[Study material Boundary: Start]

-- ==== Sys2Proof/Laws/Codes.lean ====
section
/-! SUPPORT. The MSG_TYPE codes (spec/00_scope.md R9): codes and rows are inverse to one another, and so are the two
translations of a header and of a byte string. -/

namespace Sys2Proof

open Sys2Proof.Config

/-! ## Codes and rows -/

theorem codesPermute_iff {n : Nat} {codes : List (BitVec 5)} :
    codesPermute n codes = true ↔ codes.length = n ∧ (∀ c ∈ codes, c.toNat < n) ∧ codes.Nodup := by
  simp [codesPermute, and_assoc]

/-- Every value below the table's length is the code of an entry. -/
theorem mem_of_codesPermute {n : Nat} {codes : List (BitVec 5)} (h : codesPermute n codes = true) {c : BitVec 5}
    (hc : c.toNat < n) : c ∈ codes := by
  obtain ⟨hl, hlt, hn⟩ := codesPermute_iff.1 h
  have hinj : Function.Injective (BitVec.toNat : BitVec 5 → Nat) := fun a b e => BitVec.eq_of_toNat_eq e
  have hsub : (codes.map BitVec.toNat).toFinset ⊆ Finset.range n := by
    intro k hk
    obtain ⟨d, hd, rfl⟩ := List.mem_map.1 (List.mem_toFinset.1 hk)
    exact Finset.mem_range.2 (hlt d hd)
  have hcard : (codes.map BitVec.toNat).toFinset.card = n := by
    rw [List.toFinset_card_of_nodup (hn.map hinj), List.length_map, hl]
  have heq := Finset.eq_of_subset_of_card_le hsub (by rw [hcard, Finset.card_range])
  have hmem : c.toNat ∈ (codes.map BitVec.toNat).toFinset := heq ▸ Finset.mem_range.2 hc
  obtain ⟨d, hd, he⟩ := List.mem_map.1 (List.mem_toFinset.1 hmem)
  exact hinj he ▸ hd

/-- The row of a code is the row the code was given to. -/
theorem rowIn_codeIn {n : Nat} {codes : List (BitVec 5)} (h : codesPermute n codes = true) (k : BitVec 5) :
    rowIn codes (codeIn codes k) = k := by
  obtain ⟨hl, hlt, hn⟩ := codesPermute_iff.1 h
  by_cases hk : k.toNat < codes.length
  · have hg : codeIn codes k = codes[k.toNat] := by
      rw [codeIn, List.getD_eq_getElem?_getD, List.getElem?_eq_getElem hk]; rfl
    have hc := hlt _ (List.getElem_mem hk)
    rw [hg, rowIn, if_pos (by omega), hn.idxOf_getElem _ hk]
    exact BitVec.eq_of_toNat_eq (by rw [BitVec.toNat_ofNat]; exact Nat.mod_eq_of_lt k.isLt)
  · have hg : codeIn codes k = k := by
      rw [codeIn, List.getD_eq_getElem?_getD, List.getElem?_eq_none (by omega)]; rfl
    rw [hg, rowIn, if_neg hk]

/-- The code of the row a code has is that code. -/
theorem codeIn_rowIn {n : Nat} {codes : List (BitVec 5)} (h : codesPermute n codes = true) (hn : n ≤ 32)
    (c : BitVec 5) : codeIn codes (rowIn codes c) = c := by
  obtain ⟨hl, -, -⟩ := codesPermute_iff.1 h
  by_cases hc : c.toNat < codes.length
  · have hi := List.idxOf_lt_length_iff.2 (mem_of_codesPermute h (c := c) (by omega))
    have ht : (BitVec.ofNat 5 (codes.idxOf c)).toNat = codes.idxOf c := by
      rw [BitVec.toNat_ofNat]; exact Nat.mod_eq_of_lt (by omega)
    rw [rowIn, if_pos hc, codeIn, ht, List.getD_eq_getElem?_getD, List.getElem?_eq_getElem hi]
    exact List.getElem_idxOf hi
  · rw [rowIn, if_neg hc, codeIn, List.getD_eq_getElem?_getD, List.getElem?_eq_none (by omega)]; rfl

/-- A code is below its table's length exactly where its row is. -/
theorem codeIn_lt_iff {n : Nat} {codes : List (BitVec 5)} (h : codesPermute n codes = true) (k : BitVec 5) :
    (codeIn codes k).toNat < n ↔ k.toNat < n := by
  obtain ⟨hl, hlt, -⟩ := codesPermute_iff.1 h
  by_cases hk : k.toNat < codes.length
  · have hg : codeIn codes k = codes[k.toNat] := by
      rw [codeIn, List.getD_eq_getElem?_getD, List.getElem?_eq_getElem hk]; rfl
    have := hlt _ (List.getElem_mem hk)
    rw [hg]; omega
  · have hg : codeIn codes k = k := by
      rw [codeIn, List.getD_eq_getElem?_getD, List.getElem?_eq_none (by omega)]; rfl
    rw [hg]

theorem codes_wf {c : TypeCodes} (h : c.wf = true) :
    codesPermute 23 c.ctrl = true ∧ codesPermute 16 c.data = true ∧ codesPermute 16 c.ext = true := by
  simpa [TypeCodes.wf, and_assoc] using h

/-- The codes of 30_encoding.md R95 to R97 are the rows themselves. -/
theorem codeIn_default (k : BitVec 5) :
    codeIn Machine.defaultCodes.ctrl k = k ∧ codeIn Machine.defaultCodes.data k = k ∧
    codeIn Machine.defaultCodes.ext k = k := by revert k; decide

theorem rowIn_default (k : BitVec 5) :
    rowIn Machine.defaultCodes.ctrl k = k ∧ rowIn Machine.defaultCodes.data k = k ∧
    rowIn Machine.defaultCodes.ext k = k := by revert k; decide

/-! ## The machine's tables -/

theorem tableCodes_permute {p : Params} (h : p.codes.wf = true) {t : Machine.Table} (ht : t ≠ .none) :
    codesPermute (Machine.lastIndex t) (Machine.tableCodes p t) = true := by
  obtain ⟨h1, h2, h3⟩ := codes_wf h
  cases t <;> first | exact absurd rfl ht | assumption

@[simp] theorem codeRow_typeCode {p : Params} (h : p.codes.wf = true) (t : Machine.Table) (k : BitVec 5) :
    Machine.codeRow p t (Machine.typeCode p t k) = k := by
  cases t with
  | none => rfl
  | ctrl | data | ext => exact rowIn_codeIn (tableCodes_permute h (by decide)) k

@[simp] theorem typeCode_codeRow {p : Params} (h : p.codes.wf = true) (t : Machine.Table) (c : BitVec 5) :
    Machine.typeCode p t (Machine.codeRow p t c) = c := by
  cases t with
  | none => rfl
  | ctrl | data | ext => exact codeIn_rowIn (tableCodes_permute h (by decide)) (by decide) c

/-- Two rows of a table with one type code are one row. -/
theorem typeCode_inj {p : Params} (h : p.codes.wf = true) {t : Machine.Table} {a b : BitVec 5}
    (e : Machine.typeCode p t a = Machine.typeCode p t b) : a = b := by
  rw [← codeRow_typeCode h t a, e, codeRow_typeCode h]

/-- Every row but the catch-all's has a type code below LAST. -/
theorem typeCode_lt {p : Params} (h : p.codes.wf = true) {t : Machine.Table} (ht : t ≠ .none) {k : BitVec 5}
    (hk : k.toNat < Machine.lastIndex t) : (Machine.typeCode p t k).toNat < Machine.lastIndex t :=
  (codeIn_lt_iff (tableCodes_permute h ht) k).2 hk

/-- With the default codes a row's type code is the row. -/
theorem typeCode_default {p : Params} (h : p.codes = Machine.defaultCodes) (t : Machine.Table) (k : BitVec 5) :
    Machine.typeCode p t k = k := by
  obtain ⟨h1, h2, h3⟩ := codeIn_default k
  cases t <;> simp only [Machine.typeCode, Machine.tableCodes, h, h1, h2, h3]
  rfl

/-! ## Headers -/

@[simp] theorem withType_toNat (h : Half) (t : BitVec 5) :
    (withType h t).toNat = t.toNat + h.toNat / 2 ^ 5 * 2 ^ 5 := by
  have h1 := t.isLt; have h2 := h.isLt
  rw [withType, BitVec.toNat_append, Nat.shiftLeft_eq, Nat.mul_comm, ← Nat.two_pow_add_eq_or_of_lt h1, half_field]
  omega

theorem withType_typ (h : Half) (t : BitVec 5) : (withType h t).extractLsb' 0 5 = t := by
  apply BitVec.eq_of_toNat_eq; rw [half_field, withType_toNat]; have := t.isLt; omega

theorem withType_self (h : Half) : withType h (h.extractLsb' 0 5) = h := by
  apply BitVec.eq_of_toNat_eq; rw [withType_toNat, half_field]; omega

theorem withType_withType (h : Half) (a b : BitVec 5) : withType (withType h a) b = withType h b := by
  apply BitVec.eq_of_toNat_eq
  rw [withType_toNat, withType_toNat, withType_toNat]; have := a.isLt; omega

/-- Every field above the type is kept. -/
theorem withType_field (h : Half) (t : BitVec 5) {lo : Nat} (hlo : 5 ≤ lo) (width : Nat) :
    (withType h t).extractLsb' lo width = h.extractLsb' lo width := by
  obtain ⟨d, rfl⟩ := Nat.exists_eq_add_of_le hlo
  apply BitVec.eq_of_toNat_eq
  rw [half_field, half_field, withType_toNat, Nat.pow_add, ← Nat.div_div_eq_div_mul, ← Nat.div_div_eq_div_mul]
  have := t.isLt
  congr 2; omega

theorem objectCount_withType (h : Half) (t : BitVec 5) : objectCount (withType h t) = objectCount h := by
  rw [objectCount, objectCount, withType_field h t (by decide)]

theorem codesOfHeader_withType (c : TypeCodes) (h : Half) (t : BitVec 5) :
    codesOfHeader c (withType h t) = codesOfHeader c h := by
  rw [codesOfHeader, codesOfHeader, withType_field h t (by decide), objectCount_withType]

theorem codesOfHeader_permute {c : TypeCodes} (h : c.wf = true) (hd : Half) :
    ∃ n ≤ 32, codesPermute n (codesOfHeader c hd) = true := by
  obtain ⟨h1, h2, h3⟩ := codes_wf h
  unfold codesOfHeader
  split
  · exact ⟨16, by decide, h3⟩
  · split
    · exact ⟨23, by decide, h1⟩
    · exact ⟨16, by decide, h2⟩

theorem toTableCode_toWireCode {c : TypeCodes} (h : c.wf = true) (hd : Half) :
    toTableCode c (toWireCode c hd) = hd := by
  obtain ⟨n, -, hp⟩ := codesOfHeader_permute h hd
  rw [toTableCode, toWireCode, codesOfHeader_withType, withType_typ, rowIn_codeIn hp, withType_withType, withType_self]

theorem toWireCode_toTableCode {c : TypeCodes} (h : c.wf = true) (hd : Half) :
    toWireCode c (toTableCode c hd) = hd := by
  obtain ⟨n, hn, hp⟩ := codesOfHeader_permute h hd
  rw [toTableCode, toWireCode, codesOfHeader_withType, withType_typ, codeIn_rowIn hp hn, withType_withType,
    withType_self]

/-! ## Byte strings -/

theorem mapHeader_mapHeader (f g : Half → Half) (bs : List Byte) :
    mapHeader f (mapHeader g bs) = mapHeader (fun h => f (g h)) bs := by
  match bs with
  | lo :: hi :: rest => simp only [mapHeader, le16, List.cons_append, List.nil_append, ofLe16_le16]
  | [] => rfl
  | [_] => rfl

theorem mapHeader_id {f : Half → Half} (h : ∀ hd, f hd = hd) (bs : List Byte) : mapHeader f bs = bs := by
  match bs with
  | lo :: hi :: rest => simp only [mapHeader, h, le16_ofLe16, List.cons_append, List.nil_append]
  | [] => rfl
  | [_] => rfl

/-- A header put in front of a byte string, translated. -/
theorem mapHeader_le16 (f : Half → Half) (h : Half) (rest : List Byte) :
    mapHeader f (le16 h ++ rest) = le16 (f h) ++ rest := by
  simp only [mapHeader, le16, List.cons_append, List.nil_append, ofLe16_le16]

/-- What follows a byte string of two bytes or more plays no part in the translation of its header. -/
theorem mapHeader_append (f : Half → Half) (bs rest : List Byte) (h : 2 ≤ bs.length) :
    mapHeader f (bs ++ rest) = mapHeader f bs ++ rest := by
  match bs, h with
  | lo :: hi :: bs, _ => simp [mapHeader]

/-- Reading, under the codes c, the bytes written under them. -/
theorem decodeAt_wireBytes {c : TypeCodes} (h : c.wf = true) (fmt : Format) (bs : List Byte) :
    decodeAt c fmt (wireBytes c fmt bs) = decode fmt bs := by
  cases fmt <;> simp only [decodeAt, wireBytes, mapHeader_mapHeader, mapHeader_id (toTableCode_toWireCode h)]

end Sys2Proof
end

[Study material Boundary: End]

**Goal of the exercise**
All lines above from the one containing "rw [hg, rowIn, if_neg hk]" to the one containing "c) (by omega))" must be repeated exactly, both lines included, and no others.

**Exercise answer**
    rw [hg, rowIn, if_neg hk]

/-- The code of the row a code has is that code. -/
theorem codeIn_rowIn {n : Nat} {codes : List (BitVec 5)} (h : codesPermute n codes = true) (hn : n ≤ 32)
    (c : BitVec 5) : codeIn codes (rowIn codes c) = c := by
  obtain ⟨hl, -, -⟩ := codesPermute_iff.1 h
  by_cases hc : c.toNat < codes.length
  · have hi := List.idxOf_lt_length_iff.2 (mem_of_codesPermute h (c := c) (by omega))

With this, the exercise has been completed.